A Python agent that takes a technology, an invention description, or a company name and produces a structured patent intelligence brief:

2. Setup

pip install openai requests python-dotenv

Create a .env file with your two keys:

SUPERHIGHWAY_API_KEY=your_key_here
OPENAI_API_KEY=your_key_here

3. Research the patent landscape

Start with /research, which pulls multi-source background into one synthesis — who holds the IP in this space, how filing activity is trending, where the key claims cluster, and when major patents expire.
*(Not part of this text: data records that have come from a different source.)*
theorem upd_fbIntegrated {s₀ s : State} (h : Upd s₀ s) (b : Nat) : Upd s₀ (State.fbIntegrated s b) := by
  unfold State.fbIntegrated
  repeat' first
    | with_reducible assumption
    | with_reducible exact fun w => w
    | with_reducible exact Nat.le_refl _
    | with_reducible exact Nat.le_add_right _ _
    | with_reducible apply upd_put
    | intro _
    | with_reducible apply upd_ite
    | with_reducible apply upd_ite_fst
    | with_reducible apply upd_ite_snd
    | split

theorem upd_detected {s₀ s : State} (h : Upd s₀ s) (b : Nat) (arb : Nat) (data : Nat) : Upd s₀ (State.detected s b arb data) := by
  unfold State.detected
  repeat' first
    | with_reducible assumption
    | with_reducible exact fun w => w
    | with_reducible exact Nat.le_refl _
    | with_reducible exact Nat.le_add_right _ _
    | with_reducible apply upd_setRate
    | with_reducible apply upd_clearPlan
    | with_reducible apply upd_modFb
    | with_reducible apply upd_put
    | with_reducible apply upd_irq
    | intro _
    | (extract_lets +onlyGivenNames t; first
      | (refine Upd.cut (s := s₀) (t := t) ?_ ?_; subst t; rotate_left; intro _; clear_value t)
      | (refine Upd.cut (s := s₀) (t := t.2) ?_ ?_; subst t; rotate_left; intro _; clear_value t)
      | (refine Upd.cut (s := s₀) (t := t.1) ?_ ?_; subst t; rotate_left; intro _; clear_value t)
      | subst t)
    | split
    | with_reducible refine Upd.mk' ?_ rfl ?_ ?_ ?_ ?_

theorem upd_rateDetected {s₀ s : State} (h : Upd s₀ s) (b : Nat) (arb : Nat) (data : Nat) : Upd s₀ (State.rateDetected s b arb data) := by
  unfold State.rateDetected
  repeat' first
    | with_reducible assumption
    | with_reducible exact fun w => w
    | with_reducible exact Nat.le_refl _
    | with_reducible exact Nat.le_add_right _ _
    | with_reducible apply upd_detected
    | with_reducible apply upd_raise
    | intro _
    | (extract_lets +onlyGivenNames t; first
      | (refine Upd.cut (s := s₀) (t := t) ?_ ?_; subst t; rotate_left; intro _; clear_value t)
      | (refine Upd.cut (s := s₀) (t := t.2) ?_ ?_; subst t; rotate_left; intro _; clear_value t)
      | (refine Upd.cut (s := s₀) (t := t.1) ?_ ?_; subst t; rotate_left; intro _; clear_value t)
      | subst t)
    | with_reducible apply upd_ite
    | with_reducible apply upd_ite_fst
    | with_reducible apply upd_ite_snd
    | split

theorem upd_rateNone {s₀ s : State} (h : Upd s₀ s) (b : Nat) : Upd s₀ (State.rateNone s b) := by
  unfold State.rateNone
  repeat' first
    | with_reducible assumption
    | with_reducible exact fun w => w
    | with_reducible exact Nat.le_refl _
    | with_reducible exact Nat.le_add_right _ _
    | with_reducible apply upd_detected
    | with_reducible apply upd_raise
    | intro _
    | (extract_lets +onlyGivenNames t; first
      | (refine Upd.cut (s := s₀) (t := t) ?_ ?_; subst t; rotate_left; intro _; clear_value t)
      | (refine Upd.cut (s := s₀) (t := t.2) ?_ ?_; subst t; rotate_left; intro _; clear_value t)
      | (refine Upd.cut (s := s₀) (t := t.1) ?_ ?_; subst t; rotate_left; intro _; clear_value t)
      | subst t)
    | with_reducible apply upd_ite
    | with_reducible apply upd_ite_fst
    | with_reducible apply upd_ite_snd
    | split

theorem upd_stormEnd {s₀ s : State} (h : Upd s₀ s) (b : Nat) : Upd s₀ (State.stormEnd s b) := by
  unfold State.stormEnd
  repeat' first
    | with_reducible assumption
    | with_reducible exact fun w => w
    | with_reducible exact Nat.le_refl _
    | with_reducible exact Nat.le_add_right _ _
    | with_reducible apply upd_wr
    | with_reducible apply upd_modFb
    | with_reducible apply upd_startDetect
    | with_reducible apply upd_put
    | intro _
    | (extract_lets +onlyGivenNames t; first
      | (refine Upd.cut (s := s₀) (t := t) ?_ ?_; subst t; rotate_left; intro _; clear_value t)
      | (refine Upd.cut (s := s₀) (t := t.2) ?_ ?_; subst t; rotate_left; intro _; clear_value t)
      | (refine Upd.cut (s := s₀) (t := t.1) ?_ ?_; subst t; rotate_left; intro _; clear_value t)
      | subst t)
    | with_reducible apply upd_ite
    | with_reducible apply upd_ite_fst
    | with_reducible apply upd_ite_snd
    | split
    | with_reducible refine Upd.mk' ?_ rfl ?_ ?_ ?_ ?_

theorem upd_dropTick {s₀ s : State} (h : Upd s₀ s) (b : Nat) : Upd s₀ (State.dropTick s b) := by
  unfold State.dropTick
  repeat' first
    | with_reducible assumption
    | with_reducible exact fun w => w
    | with_reducible exact Nat.le_refl _
    | with_reducible exact Nat.le_add_right _ _
    | with_reducible apply upd_dropReq
    | with_reducible apply upd_giveUp
    | with_reducible apply upd_modFb
    | intro _
    | (with_reducible refine id (?_ : Upd _ _); dsimp -zeta only [])
    | split
    | with_reducible refine Upd.mk' ?_ rfl ?_ ?_ ?_ ?_

theorem upd_dropAll {s₀ s : State} (h : Upd s₀ s) (b : Nat) : Upd s₀ (State.dropAll s b) := by
  unfold State.dropAll
  repeat' first
    | with_reducible assumption
    | with_reducible exact fun w => w
    | with_reducible exact Nat.le_refl _
    | with_reducible exact Nat.le_add_right _ _
    | with_reducible apply upd_dropTick
    | with_reducible apply upd_modFb
    | intro _
    | (with_reducible refine id (?_ : Upd _ _); dsimp -zeta only [])
    | split
    | with_reducible refine Upd.mk' ?_ rfl ?_ ?_ ?_ ?_

theorem upd_fbFlush {s₀ s : State} (h : Upd s₀ s) (b : Nat) : Upd s₀ (State.fbFlush s b) := by
  unfold State.fbFlush
  repeat' first
    | with_reducible assumption
    | with_reducible exact fun w => w
    | with_reducible exact Nat.le_refl _
    | with_reducible exact Nat.le_add_right _ _
    | with_reducible apply upd_dropAll
    | with_reducible apply upd_moFailAll
    | intro _
    | (extract_lets +onlyGivenNames t; first
      | (refine Upd.cut (s := s₀) (t := t) ?_ ?_; subst t; rotate_left; intro _; clear_value t)
      | (refine Upd.cut (s := s₀) (t := t.2) ?_ ?_; subst t; rotate_left; intro _; clear_value t)
      | (refine Upd.cut (s := s₀) (t := t.1) ?_ ?_; subst t; rotate_left; intro _; clear_value t)
      | subst t)
    | split

theorem upd_offLine {s₀ s : State} (h : Upd s₀ s) (b : Nat) : Upd s₀ (State.offLine s b) := by
  unfold State.offLine
  repeat' first
    | with_reducible assumption
    | with_reducible exact fun w => w
    | with_reducible exact Nat.le_refl _
    | with_reducible exact Nat.le_add_right _ _
    | with_reducible apply upd_put
    | with_reducible apply upd_modFb
    | intro _
    | (with_reducible refine id (?_ : Upd _ _); dsimp -zeta only [])
    | split
    | with_reducible refine Upd.mk' ?_ rfl ?_ ?_ ?_ ?_

theorem upd_fbStop {s₀ s : State} (h : Upd s₀ s) (b : Nat) : Upd s₀ (State.fbStop s b) := by
  unfold State.fbStop
  repeat' first
    | with_reducible assumption
    | with_reducible exact fun w => w
    | with_reducible exact Nat.le_refl _
    | with_reducible exact Nat.le_add_right _ _
    | with_reducible apply upd_dropTick
    | with_reducible apply upd_offLine
    | with_reducible apply upd_clearPlan
    | with_reducible apply upd_put
    | intro _
    | split

theorem upd_fbSoftReset {s₀ s : State} (h : Upd s₀ s) (b : Nat) : Upd s₀ (State.fbSoftReset s b) := by
  unfold State.fbSoftReset
  repeat' first
    | with_reducible assumption
    | with_reducible exact fun w => w
    | with_reducible exact Nat.le_refl _
    | with_reducible exact Nat.le_add_right _ _
    | with_reducible apply upd_dropAll
    | with_reducible apply upd_moFailAll
    | with_reducible apply upd_offLine
    | with_reducible apply upd_clearPlan
    | with_reducible apply upd_wr
    | with_reducible apply upd_setPlanErr
    | with_reducible apply upd_foldl
    | intro _
    | (extract_lets +onlyGivenNames t; first
      | (refine Upd.cut (s := s₀) (t := t) ?_ ?_; subst t; rotate_left; intro _; clear_value t)
      | (refine Upd.cut (s := s₀) (t := t.2) ?_ ?_; subst t; rotate_left; intro _; clear_value t)
      | (refine Upd.cut (s := s₀) (t := t.1) ?_ ?_; subst t; rotate_left; intro _; clear_value t)
      | subst t)
    | split

theorem upd_spEdge {s₀ s : State} (h : Upd s₀ s) (b : Nat) : Upd s₀ (State.spEdge s b) := by
  unfold State.spEdge
  repeat' first
    | with_reducible assumption
    | with_reducible exact fun w => w
    | with_reducible exact Nat.le_refl _
    | with_reducible exact Nat.le_add_right _ _
    | with_reducible apply upd_wr
    | with_reducible apply upd_modFb
    | with_reducible refine upd_snd (by with_reducible assumption) ?_
    | with_reducible refine upd_fst (by with_reducible assumption) ?_
    | intro _
    | (with_reducible refine id (?_ : Upd _ _); dsimp -zeta only [])
    | split
    | with_reducible refine Upd.mk' ?_ rfl ?_ ?_ ?_ ?_

theorem upd_fbEdge {s₀ s : State} (h : Upd s₀ s) (b : Nat) : Upd s₀ (State.fbEdge s b) := by
  unfold State.fbEdge
  repeat' first
    | with_reducible assumption
    | with_reducible exact fun w => w
    | with_reducible exact Nat.le_refl _
    | with_reducible exact Nat.le_add_right _ _
    | with_reducible apply upd_spEdge
    | with_reducible apply upd_holdEdge
    | with_reducible apply upd_fbTakePlan
    | with_reducible apply upd_giveUp
    | with_reducible apply upd_modFb
    | with_reducible apply upd_shed
    | with_reducible apply upd_pdSelect
    | intro _
    | (extract_lets +onlyGivenNames t; first
      | (refine Upd.cut (s := s₀) (t := t) ?_ ?_; subst t; rotate_left; intro _; clear_value t)
      | (refine Upd.cut (s := s₀) (t := t.2) ?_ ?_; subst t; rotate_left; intro _; clear_value t)
      | (refine Upd.cut (s := s₀) (t := t.1) ?_ ?_; subst t; rotate_left; intro _; clear_value t)
      | subst t)
    | with_reducible apply upd_ite
    | with_reducible apply upd_ite_fst
    | with_reducible apply upd_ite_snd
    | (with_reducible refine id (?_ : Upd _ _); dsimp -zeta only [])
    | split
    | with_reducible refine Upd.mk' ?_ rfl ?_ ?_ ?_ ?_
This is the grounding context for every later step.

import requests, os, json

SUPERHIGHWAY_KEY = os.getenv("SUPERHIGHWAY_API_KEY")
BASE = "https://superhighway.walls.sh"

def research_landscape(technology_or_invention: str) -> str:
    """Deep synthesis: key holders, filing trends, key claims, prior art, expiry."""
    r = requests.get(
        f"{BASE}/research",
        params={
            "q": f"{technology_or_invention} patent technology landscape key patents prior art",
            "pages": 6
        },
        headers={"Authorization": f"Bearer {SUPERHIGHWAY_KEY}"}
    )
    data = r.json()
    return data.get("synthesis", data.get("markdown", ""))[:3000]
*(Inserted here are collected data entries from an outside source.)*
-- ==== Sys2Proof/Laws/UpdMet.lean ====
section
/-! SUPPORT. The operations of Machine/Met.lean as updates. -/

namespace Sys2Proof.Machine

theorem upd_setMet {s₀ s : State} (h : Upd s₀ s) (n : Nat) (x : MetSt) : Upd s₀ (State.setMet s n x) := by
  unfold State.setMet
  repeat' first
    | with_reducible assumption
    | with_reducible exact fun w => w
    | with_reducible exact Nat.le_refl _
    | with_reducible exact Nat.le_add_right _ _
    | intro _
    | (with_reducible refine id (?_ : Upd _ _); dsimp -zeta only [])
    | split
    | with_reducible refine Upd.mk' ?_ rfl ?_ ?_ ?_ ?_

theorem upd_metTick {s₀ s : State} (h : Upd s₀ s) (dt : Nat) : Upd s₀ (State.metTick s dt) := by
  unfold State.metTick
  repeat' first
    | with_reducible assumption
    | with_reducible exact fun w => w
    | with_reducible exact Nat.le_refl _
    | with_reducible exact Nat.le_add_right _ _
    | with_reducible apply upd_setMet
    | with_reducible refine upd_snd (by with_reducible assumption) ?_
    | with_reducible refine upd_fst (by with_reducible assumption) ?_
    | with_reducible apply upd_foldl
    | with_reducible apply upd_foldl_fst
    | with_reducible apply upd_foldl_snd
    | intro _
    | (extract_lets +onlyGivenNames t; first
      | (refine Upd.cut (s := s₀) (t := t) ?_ ?_; subst t; rotate_left; intro _; clear_value t)
      | (refine Upd.cut (s := s₀) (t := t.2) ?_ ?_; subst t; rotate_left; intro _; clear_value t)
      | (refine Upd.cut (s := s₀) (t := t.1) ?_ ?_; subst t; rotate_left; intro _; clear_value t)
      | subst t)
    | with_reducible apply upd_ite
    | with_reducible apply upd_ite_fst
    | with_reducible apply upd_ite_snd
    | (with_reducible refine id (?_ : Upd _ _); dsimp -zeta only [])
    | split
    | with_reducible refine Upd.mk' ?_ rfl ?_ ?_ ?_ ?_

theorem upd_metPhase {s₀ s : State} (h : Upd s₀ s) (n p ns : Nat) (v i : List Int) (full : Bool)
    : Upd s₀ (State.metPhase s n p ns v i full) := by
  unfold State.metPhase
  repeat' first
    | with_reducible assumption
    | with_reducible exact fun w => w
    | with_reducible exact Nat.le_refl _
    | with_reducible exact Nat.le_add_right _ _
    | with_reducible apply upd_wr
    | with_reducible apply upd_setMet
    | with_reducible apply upd_foldl
    | intro _
    | (extract_lets +onlyGivenNames t; first
      | (refine Upd.cut (s := s₀) (t := t) ?_ ?_; subst t; rotate_left; intro _; clear_value t)
      | (refine Upd.cut (s := s₀) (t := t.2) ?_ ?_; subst t; rotate_left; intro _; clear_value t)
      | (refine Upd.cut (s := s₀) (t := t.1) ?_ ?_; subst t; rotate_left; intro _; clear_value t)
      | subst t)
    | with_reducible apply upd_ite
    | with_reducible apply upd_ite_fst
    | with_reducible apply upd_ite_snd
    | split

theorem upd_metHarm {s₀ s : State} (h : Upd s₀ s) (n : Nat) (x : List (List Int)) (full : Bool)
    : Upd s₀ (State.metHarm s n x full) := by
  unfold State.metHarm
  repeat' first
    | with_reducible assumption
    | with_reducible exact fun w => w
    | with_reducible exact Nat.le_refl _
    | with_reducible exact Nat.le_add_right _ _
    | with_reducible apply upd_setMet
    | with_reducible refine upd_snd (by with_reducible assumption) ?_
    | with_reducible refine upd_fst (by with_reducible assumption) ?_
    | with_reducible apply upd_foldl
    | with_reducible apply upd_foldl_fst
    | with_reducible apply upd_foldl_snd
    | intro _
    | (extract_lets +onlyGivenNames t; first
      | (refine Upd.cut (s := s₀) (t := t) ?_ ?_; subst t; rotate_left; intro _; clear_value t)
      | (refine Upd.cut (s := s₀) (t := t.2) ?_ ?_; subst t; rotate_left; intro _; clear_value t)
      | (refine Upd.cut (s := s₀) (t := t.1) ?_ ?_; subst t; rotate_left; intro _; clear_value t)
      | subst t)
    | with_reducible apply upd_ite
    | with_reducible apply upd_ite_fst
    | with_reducible apply upd_ite_snd
    | (with_reducible refine id (?_ : Upd _ _); dsimp -zeta only [])
    | split
    | with_reducible refine Upd.mk' ?_ rfl ?_ ?_ ?_ ?_

theorem upd_metRefFlags {s₀ s : State} (h : Upd s₀ s) (n : Nat) (ref : Bool) (freq : Nat) : Upd s₀ (State.metRefFlags s n ref freq) := by
  unfold State.metRefFlags
  repeat' first
    | with_reducible assumption
    | with_reducible exact fun w => w
    | with_reducible exact Nat.le_refl _
    | with_reducible exact Nat.le_add_right _ _
    | with_reducible apply upd_irq
    | with_reducible apply upd_raise
    | with_reducible apply upd_put
    | with_reducible apply upd_setMet
    | intro _
    | (extract_lets +onlyGivenNames t; first
      | (refine Upd.cut (s := s₀) (t := t) ?_ ?_; subst t; rotate_left; intro _; clear_value t)
      | (refine Upd.cut (s := s₀) (t := t.2) ?_ ?_; subst t; rotate_left; intro _; clear_value t)
      | (refine Upd.cut (s := s₀) (t := t.1) ?_ ?_; subst t; rotate_left; intro _; clear_value t)
      | subst t)
    | with_reducible apply upd_ite
    | with_reducible apply upd_ite_fst
    | with_reducible apply upd_ite_snd
    | split
    | with_reducible refine Upd.mk' ?_ rfl ?_ ?_ ?_ ?_

theorem upd_metClip {s₀ s : State} (h : Upd s₀ s) (n : Nat) (clip : Option Nat) : Upd s₀ (State.metClip s n clip) := by
  unfold State.metClip
  repeat' first
    | with_reducible assumption
    | with_reducible refine upd_snd (by with_reducible assumption) ?_
    | with_reducible refine upd_fst (by with_reducible assumption) ?_
    | with_reducible exact fun w => w
    | with_reducible exact Nat.le_refl _
    | with_reducible exact Nat.le_add_right _ _
    | with_reducible apply upd_put
    | with_reducible apply upd_irq
    | with_reducible apply upd_setMet
    | with_reducible apply upd_raise
    | intro _
    | (extract_lets +onlyGivenNames t; first
      | (refine Upd.cut (s := s₀) (t := t) ?_ ?_; subst t; rotate_left; intro _; clear_value t)
      | (refine Upd.cut (s := s₀) (t := t.2) ?_ ?_; subst t; rotate_left; intro _; clear_value t)
      | (refine Upd.cut (s := s₀) (t := t.1) ?_ ?_; subst t; rotate_left; intro _; clear_value t)
      | subst t)
    | with_reducible apply upd_ite
    | with_reducible apply upd_ite_fst
    | with_reducible apply upd_ite_snd
    | split
    | with_reducible refine Upd.mk' ?_ rfl ?_ ?_ ?_ ?_

theorem upd_metMinute {s₀ s : State} (h : Upd s₀ s) (n : Nat) : Upd s₀ (State.metMinute s n) := by
  unfold State.metMinute
  repeat' first
    | with_reducible assumption
    | with_reducible exact fun w => w
    | with_reducible exact Nat.le_refl _
    | with_reducible exact Nat.le_add_right _ _
    | with_reducible apply upd_setMet
    | with_reducible apply upd_foldl
    | intro _
    | (extract_lets +onlyGivenNames t; first
      | (refine Upd.cut (s := s₀) (t := t) ?_ ?_; subst t; rotate_left; intro _; clear_value t)
      | (refine Upd.cut (s := s₀) (t := t.2) ?_ ?_; subst t; rotate_left; intro _; clear_value t)
      | (refine Upd.cut (s := s₀) (t := t.1) ?_ ?_; subst t; rotate_left; intro _; clear_value t)
      | subst t)
    | (with_reducible refine id (?_ : Upd _ _); dsimp -zeta only [])
    | split
    | with_reducible refine Upd.mk' ?_ rfl ?_ ?_ ?_ ?_

theorem upd_metPost {s₀ s : State} (h : Upd s₀ s) (n ns : Nat) (x : List (List Int)) (ref : Option Nat) (freq : Nat)
    : Upd s₀ (State.metPost s n ns x ref freq) := by
  unfold State.metPost
  repeat' first
    | with_reducible assumption
    | with_reducible exact fun w => w
    | with_reducible exact Nat.le_refl _
    | with_reducible exact Nat.le_add_right _ _
    | with_reducible apply upd_fresh
    | with_reducible apply upd_wr
    | with_reducible apply upd_metPhase
    | with_reducible apply upd_metHarm
    | with_reducible apply upd_metMinute
    | with_reducible refine upd_snd (by with_reducible assumption) ?_
    | with_reducible refine upd_fst (by with_reducible assumption) ?_
    | with_reducible apply upd_foldl
    | with_reducible apply upd_foldl_fst
    | with_reducible apply upd_foldl_snd
    | intro _
    | (extract_lets +onlyGivenNames t; first
      | (refine Upd.cut (s := s₀) (t := t) ?_ ?_; subst t; rotate_left; intro _; clear_value t)
      | (refine Upd.cut (s := s₀) (t := t.2) ?_ ?_; subst t; rotate_left; intro _; clear_value t)
      | (refine Upd.cut (s := s₀) (t := t.1) ?_ ?_; subst t; rotate_left; intro _; clear_value t)
      | subst t)
    | with_reducible apply upd_ite
    | with_reducible apply upd_ite_fst
    | with_reducible apply upd_ite_snd
    | split

theorem upd_metWindow {s₀ s : State} (h : Upd s₀ s) (n : Nat) (w : MetWin) : Upd s₀ (State.metWindow s n w) := by
  unfold State.metWindow
  repeat' first
    | with_reducible assumption
    | with_reducible exact fun w => w
    | with_reducible exact Nat.le_refl _
    | with_reducible exact Nat.le_add_right _ _
    | with_reducible apply upd_metRefFlags
    | with_reducible apply upd_metClip
    | with_reducible apply upd_metPost
    | with_reducible apply upd_setMet
    | with_reducible apply upd_addWrap
    | with_reducible apply upd_countIn
    | with_reducible apply upd_irq
    | with_reducible apply upd_postNotice
    | with_reducible apply upd_put
    | with_reducible refine upd_snd (by with_reducible assumption) ?_
    | with_reducible refine upd_fst (by with_reducible assumption) ?_
    | intro _
    | (extract_lets +onlyGivenNames t; first
      | (refine Upd.cut (s := s₀) (t := t) ?_ ?_; subst t; rotate_left; intro _; clear_value t)
      | (refine Upd.cut (s := s₀) (t := t.2) ?_ ?_; subst t; rotate_left; intro _; clear_value t)
      | (refine Upd.cut (s := s₀) (t := t.1) ?_ ?_; subst t; rotate_left; intro _; clear_value t)
      | subst t)
    | with_reducible apply upd_ite
    | with_reducible apply upd_ite_fst
    | with_reducible apply upd_ite_snd
    | split
    | with_reducible refine Upd.mk' ?_ rfl ?_ ?_ ?_ ?_

theorem upd_metHarmNext {s₀ s : State} (h : Upd s₀ s) (n : Nat) : Upd s₀ (State.metHarmNext s n) := by
  unfold State.metHarmNext
  repeat' first
    | with_reducible assumption
    | with_reducible exact fun w => w
    | with_reducible exact Nat.le_refl _
    | with_reducible exact Nat.le_add_right _ _
    | with_reducible apply upd_put
    | intro _
    | (extract_lets +onlyGivenNames t; first
      | (refine Upd.cut (s := s₀) (t := t) ?_ ?_; subst t; rotate_left; intro _; clear_value t)
      | (refine Upd.cut (s := s₀) (t := t.2) ?_ ?_; subst t; rotate_left; intro _; clear_value t)
      | (refine Upd.cut (s := s₀) (t := t.1) ?_ ?_; subst t; rotate_left; intro _; clear_value t)
      | subst t)
    | with_reducible apply upd_ite
    | with_reducible apply upd_ite_fst
    | with_reducible apply upd_ite_snd
    | split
4. Find patents and prior art

Two /search calls do the legwork. The first hunts for specific patents on Google Patents and Justia — claims, filing dates, assignees; the second goes after non-patent prior art: academic papers, IEEE/ACM publications, and standards documents. Prior art matters because published work that predates a patent can limit what was patentable — and what a competitor can enforce against you.

def find_patents(technology_or_invention: str) -> list[dict]:
    """Find specific patents on Google Patents, Justia, USPTO, EPO."""
    r = requests.get(
        f"{BASE}/search",
        params={
            "q": f"{technology_or_invention} patent site:patents.google.com OR site:patents.justia.com claims filing",
            "limit": 6
        },
        headers={"Authorization": f"Bearer {SUPERHIGHWAY_KEY}"}
    )
    return r.json().get("results", [])

def find_prior_art(technology_or_invention: str) -> list[dict]:
    """Find non-patent prior art: academic papers, standards, specifications."""
    r = requests.get(
        f"{BASE}/search",
        params={
            "q": f"{technology_or_invention} prior art academic paper publication IEEE ACM standard specification",
            "limit": 6
        },
        headers={"Authorization": f"Bearer {SUPERHIGHWAY_KEY}"}
    )
    return r.json().get("results", [])

5. Scrape patent pages

/scrape turns each candidate URL into clean, LLM-ready markdown. This is where the agent pulls actual claim language, filing dates, assignees, and the "cited by" citation network out of Google Patents entries, Justia pages, and patent office records.

def scrape_patent_page(url: str) -> dict:
    """Scrape a patent page for claims, filing dates, assignee, and citations."""
    r = requests.get(
        f"{BASE}/scrape",
        params={"url": url},
        headers={"Authorization": f"Bearer {SUPERHIGHWAY_KEY}"}
    )
    data = r.json()
    return {
        "url": url,
        "title": data.get("title", ""),
        "content": data.get("markdown", "")[:2500],
    }

6. Get recent patent news

/news surfaces what just happened — high-profile new filings, litigation outcomes, IPR (inter partes review) proceedings, licensing deals, and granted patents. This is the time-sensitive layer that a static patent-database scan misses.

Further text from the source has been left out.